A vulgaridade é um lar. O quotidiano é materno. Depois de uma incursão larga na grande poesia, aos montes de aspiração sublime, aos penhascos do transcendente e do oculto, sabe melhor que bem, sabe a tudo quanto é quente na vida, regressar à estalagem onde riem os parvos felizes, beber com eles, parvo também, como Deus nos fez, contente do universo que nos foi dado e deixando o mais aos que trepam montanhas para não fazer nada lá no alto.
(…)
Que de vezes o próprio sonho fútil me deixa um horror à vida interior, uma náusea física dos misticismos e das contemplações. Com que pressa corro de casa, onde assim sonhe, ao escritório; e vejo a cara do Moreira como se chegasse finalmente a um porto. Considerando bem tudo, prefiro o Moreira ao mundo astral; prefiro a realidade à verdade; prefiro a vida, vamos, ao mesmo Deus que a criou. Assim ma deu, assim a viverei. Sonho porque sonho, mas não sofro o impulso próprio de dar aos sonhos outro valor que não o de serem o meu teatro íntimo, como não dou ao vinho, de que todavia não me abstenho, o nome de alimento ou de necessidade da vida.

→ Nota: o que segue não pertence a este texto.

-- ==== Sys2Proof/Laws/ClosedCoreRun.lean ====
section
/-! SUPPORT. What the functions of Machine/CoreRun.lean can write, and that they keep every closed property (Laws/Closed.lean). -/
namespace Sys2Proof.Machine

set_option Elab.async false
set_option linter.all false

def Foot.ifOn (K : Part → Bool) : Bool := Foot.resetRegs K

theorem ifOn_closed {K : Part → Bool} {P : State → Prop} {s : State} {k : Nat} {f : State → State} (hP : Closed K P) (hK :
    Foot.ifOn K = true) (h_f : ∀ x0, P x0 → P (f x0)) (hs_s : P s) :
    P (ifOn s k f) := by
  simp only [Foot.ifOn, Bool.and_eq_true] at hK
  unfold ifOn
  with_reducible repeat' first
    | assumption
    | apply h_f
    | refine resetRegs_closed hP ?_ ?_
    | refine ite_closed ?_ ?_
    | refine res_ite ?_ ?_
    | split

def Foot.fetchPlace (K : Part → Bool) : Bool := Foot.translate K

theorem fetchPlace_closed {K : Part → Bool} {P : State → Prop} {s : State} {k : Nat} {va : Int} (hP : Closed K P) (hK :
    Foot.fetchPlace K = true) (hs_s : P s) :
    P (fetchPlace s k va).2 := by
  simp only [Foot.fetchPlace, Bool.and_eq_true] at hK
  unfold fetchPlace
  with_reducible repeat' first
    | assumption
    | refine translate_closed hP ?_ ?_
    | refine res_done ?_
    | refine res_stay ?_
    | refine res_jump ?_
    | refine res_fault ?_
    | (dsimp -zeta only)
    | refine of_snd (by assumption) ?_
    | refine of_fst (by assumption) ?_
    | refine of_mid (by assumption) ?_
    | refine of_trd (by assumption) ?_
    | refine of_fth (by assumption) ?_
    | refine of_done (by assumption) ?_
    | refine of_stay (by assumption) ?_
    | refine of_jump (by assumption) ?_
    | refine of_fault (by assumption) ?_
    | intro _
    | (extract_lets +onlyGivenNames x; apply thenHave (p := P x); (unfold x; clear x); rotate_left 1; (intro hx; clear_value x))
    | (extract_lets +onlyGivenNames x; apply thenHave (p := P x.st); (unfold x; clear x); rotate_left 1; (intro hx; clear_value x))
    | (extract_lets +onlyGivenNames x; apply thenHave (p := P x.2); (unfold x; clear x); rotate_left 1; (intro hx; clear_value x))
    | (extract_lets +onlyGivenNames x; apply thenHave (p := P x.1); (unfold x; clear x); rotate_left 1; (intro hx; clear_value x))
    | (extract_lets +onlyGivenNames x; apply thenHave (p := P x.2.1); (unfold x; clear x); rotate_left 1; (intro hx; clear_value x))
    | (extract_lets +onlyGivenNames x; apply thenHave (p := P x.2.2); (unfold x; clear x); rotate_left 1; (intro hx; clear_value x))
    | (extract_lets +onlyGivenNames x; clear_value x)
    | (extract_lets +onlyGivenNames x)
    | refine ite_closed ?_ ?_
    | refine res_ite ?_ ?_
    | split

def Foot.fetchView (K : Part → Bool) : Bool := Foot.memRead K

theorem fetchView_closed {K : Part → Bool} {P : State → Prop} {s : State} {k : Nat} {pa : Nat} (hP : Closed K P) (hK :
    Foot.fetchView K = true) (hs_s : P s) :
    P (fetchView s k pa).2 := by
  simp only [Foot.fetchView, Bool.and_eq_true] at hK
  unfold fetchView
  with_reducible repeat' first
    | assumption
    | refine memRead_closed hP ?_ ?_
    | split

def Foot.fetchEnd (K : Part → Bool) : Bool := true

theorem fetchEnd_closed {K : Part → Bool} {P : State → Prop} {s : State} {va : Int} {v : Option W16} (hP : Closed K P) (hK :
    Foot.fetchEnd K = true) (hs_s : P s) :
    P (fetchEnd s va v).2 := by
  unfold fetchEnd
  with_reducible repeat' first
    | assumption
    | split

def Foot.fetchNew (K : Part → Bool) : Bool := Foot.fetchPlace K && (Foot.lineHeld K && (Foot.fetchView K && (Foot.fetchEnd K
    && (Foot.fillLine K && (K (.fld .icOn) && (K (.fld .icWord)))))))

theorem fetchNew_closed {K : Part → Bool} {P : State → Prop} {s : State} {k : Nat} {va : Int} (hP : Closed K P) (hK :
    Foot.fetchNew K = true) (hs_s : P s) :
    P (fetchNew s k va).2 := by
  simp only [Foot.fetchNew, Bool.and_eq_true] at hK
  obtain ⟨hK0, hK1, hK2, hK3, hK4, hK5, hK6⟩ := hK
  unfold fetchNew
  with_reducible repeat' first
    | assumption
    | refine fetchPlace_closed hP ?_ ?_
    | refine lineHeld_closed hP ?_ ?_ ?_
    | refine fetchView_closed hP ?_ ?_
    | refine fetchEnd_closed hP ?_ ?_
    | refine fillLine_closed hP ?_ ?_ ?_ ?_
    | refine res_done ?_
    | refine res_stay ?_
    | refine res_jump ?_
    | refine res_fault ?_
    | (dsimp -zeta only)
    | refine of_snd (by assumption) ?_
    | refine of_fst (by assumption) ?_
    | refine of_mid (by assumption) ?_
    | refine of_trd (by assumption) ?_
    | refine of_fth (by assumption) ?_
    | refine of_done (by assumption) ?_
    | refine of_stay (by assumption) ?_
    | refine of_jump (by assumption) ?_
    | refine of_fault (by assumption) ?_
    | intro _
    | (extract_lets +onlyGivenNames x; apply thenHave (p := P x); (unfold x; clear x); rotate_left 1; (intro hx; clear_value x))
    | (extract_lets +onlyGivenNames x; apply thenHave (p := P x.st); (unfold x; clear x); rotate_left 1; (intro hx; clear_value x))
    | (extract_lets +onlyGivenNames x; apply thenHave (p := P x.2); (unfold x; clear x); rotate_left 1; (intro hx; clear_value x))
    | (extract_lets +onlyGivenNames x; apply thenHave (p := P x.1); (unfold x; clear x); rotate_left 1; (intro hx; clear_value x))
    | (extract_lets +onlyGivenNames x; apply thenHave (p := P x.2.1); (unfold x; clear x); rotate_left 1; (intro hx; clear_value x))
    | (extract_lets +onlyGivenNames x; apply thenHave (p := P x.2.2); (unfold x; clear x); rotate_left 1; (intro hx; clear_value x))
    | (extract_lets +onlyGivenNames x; clear_value x)
    | (extract_lets +onlyGivenNames x)
    | refine ite_closed ?_ ?_
    | refine res_ite ?_ ?_
    | split

def Foot.aheadWord (K : Part → Bool) : Bool := Foot.fetchNew K

theorem aheadWord_closed {K : Part → Bool} {P : State → Prop} {s : State} {k : Nat} {va : Int} (hP : Closed K P) (hK :
    Foot.aheadWord K = true) (hs_s : P s) :
    P (aheadWord s k va).2 := by
  simp only [Foot.aheadWord, Bool.and_eq_true] at hK
  unfold aheadWord
  with_reducible repeat' first
    | assumption
    | refine fetchNew_closed hP ?_ ?_
    | split

def Foot.fetchWord (K : Part → Bool) : Bool := Foot.aheadWord K

theorem fetchWord_closed {K : Part → Bool} {P : State → Prop} {s : State} {k : Nat} {va : Int} (hP : Closed K P) (hK :
    Foot.fetchWord K = true) (hs_s : P s) :
    P (fetchWord s k va).2 := by
  simp only [Foot.fetchWord, Bool.and_eq_true] at hK
  unfold fetchWord
  with_reducible repeat' first
    | assumption
    | refine aheadWord_closed hP ?_ ?_
    | refine res_done ?_
    | refine res_stay ?_
    | refine res_jump ?_
    | refine res_fault ?_
    | (dsimp -zeta only)
    | refine of_snd (by assumption) ?_
    | refine of_fst (by assumption) ?_
    | refine of_mid (by assumption) ?_
    | refine of_trd (by assumption) ?_
    | refine of_fth (by assumption) ?_
    | refine of_done (by assumption) ?_
    | refine of_stay (by assumption) ?_
    | refine of_jump (by assumption) ?_
    | refine of_fault (by assumption) ?_
    | intro _
    | (extract_lets +onlyGivenNames x; apply thenHave (p := P x); (unfold x; clear x); rotate_left 1; (intro hx; clear_value x))
    | (extract_lets +onlyGivenNames x; apply thenHave (p := P x.st); (unfold x; clear x); rotate_left 1; (intro hx; clear_value x))
    | (extract_lets +onlyGivenNames x; apply thenHave (p := P x.2); (unfold x; clear x); rotate_left 1; (intro hx; clear_value x))
    | (extract_lets +onlyGivenNames x; apply thenHave (p := P x.1); (unfold x; clear x); rotate_left 1; (intro hx; clear_value x))
    | (extract_lets +onlyGivenNames x; apply thenHave (p := P x.2.1); (unfold x; clear x); rotate_left 1; (intro hx; clear_value x))
    | (extract_lets +onlyGivenNames x; apply thenHave (p := P x.2.2); (unfold x; clear x); rotate_left 1; (intro hx; clear_value x))
    | (extract_lets +onlyGivenNames x; clear_value x)
    | (extract_lets +onlyGivenNames x)
    | refine ite_closed ?_ ?_
    | refine res_ite ?_ ?_
    | split

def Foot.captureWord (K : Part → Bool) : Bool := K (.fld .lbOn) && (K (.fld .lbWord))

theorem captureWord_closed {K : Part → Bool} {P : State → Prop} {s : State} {k : Nat} {va : Int} {v : Int} (hP : Closed K P)
    (hK : Foot.captureWord K = true) (hs_s : P s) :
    P (captureWord s k va v) := by
  simp only [Foot.captureWord, Bool.and_eq_true] at hK
  obtain ⟨hK0, hK1⟩ := hK
  unfold captureWord
  with_reducible repeat' first
    | assumption
    | refine hP.put _ _ _ _ _ ?_ ?_
    | refine hP.setBits ?_ ?_
    | (extract_lets +onlyGivenNames x; apply thenHave (p := P x); (unfold x; clear x); rotate_left 1; (intro hx; clear_value x))
    | (extract_lets +onlyGivenNames x; clear_value x)
    | refine ite_closed ?_ ?_
    | refine res_ite ?_ ?_
    | split

theorem captureWord_get {s : State} {k : Nat} {va : Int} {v : Int} {fld0 : Fld} {i0 j0 : Nat} (hK : Foot.captureWord (notFld
    fld0) = true)  : (captureWord s k va v).get fld0 i0 j0 = s.get fld0 i0 j0 :=
  captureWord_closed (P := fun x => x.get fld0 i0 j0 = s.get fld0 i0 j0) (field_closed fld0 i0 j0 _) hK  rfl

def Foot.fetchInstr (K : Part → Bool) : Bool := K (.fld .fetched) && (Foot.fetchWord K && (Foot.captureWord K))

theorem fetchInstr_closed {K : Part → Bool} {P : State → Prop} {s : State} {k : Nat} {len : Nat} (hP : Closed K P) (hK :
    Foot.fetchInstr K = true) (hs_s : P s) :
    P (fetchInstr s k len).2 := by
  simp only [Foot.fetchInstr, Bool.and_eq_true] at hK
  obtain ⟨hK0, hK1, hK2⟩ := hK
  unfold fetchInstr
  with_reducible repeat' first
    | assumption
    | refine fetchWord_closed hP ?_ ?_
    | refine captureWord_closed hP ?_ ?_
    | refine hP.put _ _ _ _ _ ?_ ?_
    | refine hP.clear ?_ ?_
    | refine hP.raise ?_ ?_
    | refine hP.bump ?_ ?_
    | refine hP.setBits ?_ ?_
    | refine hP.clrBits ?_ ?_
    | refine res_done ?_
    | refine res_stay ?_
    | refine res_jump ?_
    | refine res_fault ?_
    | (dsimp -zeta only)
    | refine of_snd (by assumption) ?_
    | refine of_fst (by assumption) ?_
    | refine of_mid (by assumption) ?_
    | refine of_trd (by assumption) ?_
    | refine of_fth (by assumption) ?_
    | refine foldl_snd ?_ ?_
    | refine foldl_trd ?_ ?_
    | refine foldl_fst ?_ ?_
    | refine foldl_all ?_ ?_
    | refine of_done (by assumption) ?_
    | refine of_stay (by assumption) ?_
    | refine of_jump (by assumption) ?_
    | refine of_fault (by assumption) ?_
    | intro _
    | (extract_lets +onlyGivenNames x; apply thenHave (p := P x); (unfold x; clear x); rotate_left 1; (intro hx; clear_value x))
    | (extract_lets +onlyGivenNames x; apply thenHave (p := P x.st); (unfold x; clear x); rotate_left 1; (intro hx; clear_value x))
    | (extract_lets +onlyGivenNames x; apply thenHave (p := P x.2); (unfold x; clear x); rotate_left 1; (intro hx; clear_value x))
    | (extract_lets +onlyGivenNames x; apply thenHave (p := P x.1); (unfold x; clear x); rotate_left 1; (intro hx; clear_value x))
    | (extract_lets +onlyGivenNames x; apply thenHave (p := P x.2.1); (unfold x; clear x); rotate_left 1; (intro hx; clear_value x))
    | (extract_lets +onlyGivenNames x; apply thenHave (p := P x.2.2); (unfold x; clear x); rotate_left 1; (intro hx; clear_value x))
    | (extract_lets +onlyGivenNames x; clear_value x)
    | (extract_lets +onlyGivenNames x)
    | refine ite_closed ?_ ?_
    | refine res_ite ?_ ?_
    | split

def Foot.fetchAhead (K : Part → Bool) : Bool := Foot.aheadWord K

Fernando Pessoa / Bernardo Soares, Livro do Desassossego, edição de Richard Zenith, Assírio & Alvim, 2009, p. 190.

Na foto Fernando Pessoa e Aleister Crowley a jogar xadrez. Foto retirada do jornal inglês The Independent

Nota:No dia que fazia 75 anos sobre a sua morte (30 de Novembro de 1935), Fernando Pessoa foi ignorado, tanto pela blogosfera como pelos média tradicionais. O único jornal, de que tive conhecimento, que dedicou espaço a esta data foi... o Jornal de Notícias. Eduardo Lourenço, num depoimento a esse jornal, esclarece a situação em que se encontra Pessoa em Portugal: "(...) Fernando Pessoa é mais vivido por públicos estrangeiros do que aqui, em Portugal. Os Portugueses cansam-se facilmente de tudo, como, aliás, o próprio Pessoa verificou quando disse sermos um povo que nasceu cansado". Que os investigadores da obra pessoana sejam cada vez mais estrangeiros, só confirma este diagnóstico. Mas, sobretudo, realça o quanto Pessoa foi e é mal-amado em Portugal.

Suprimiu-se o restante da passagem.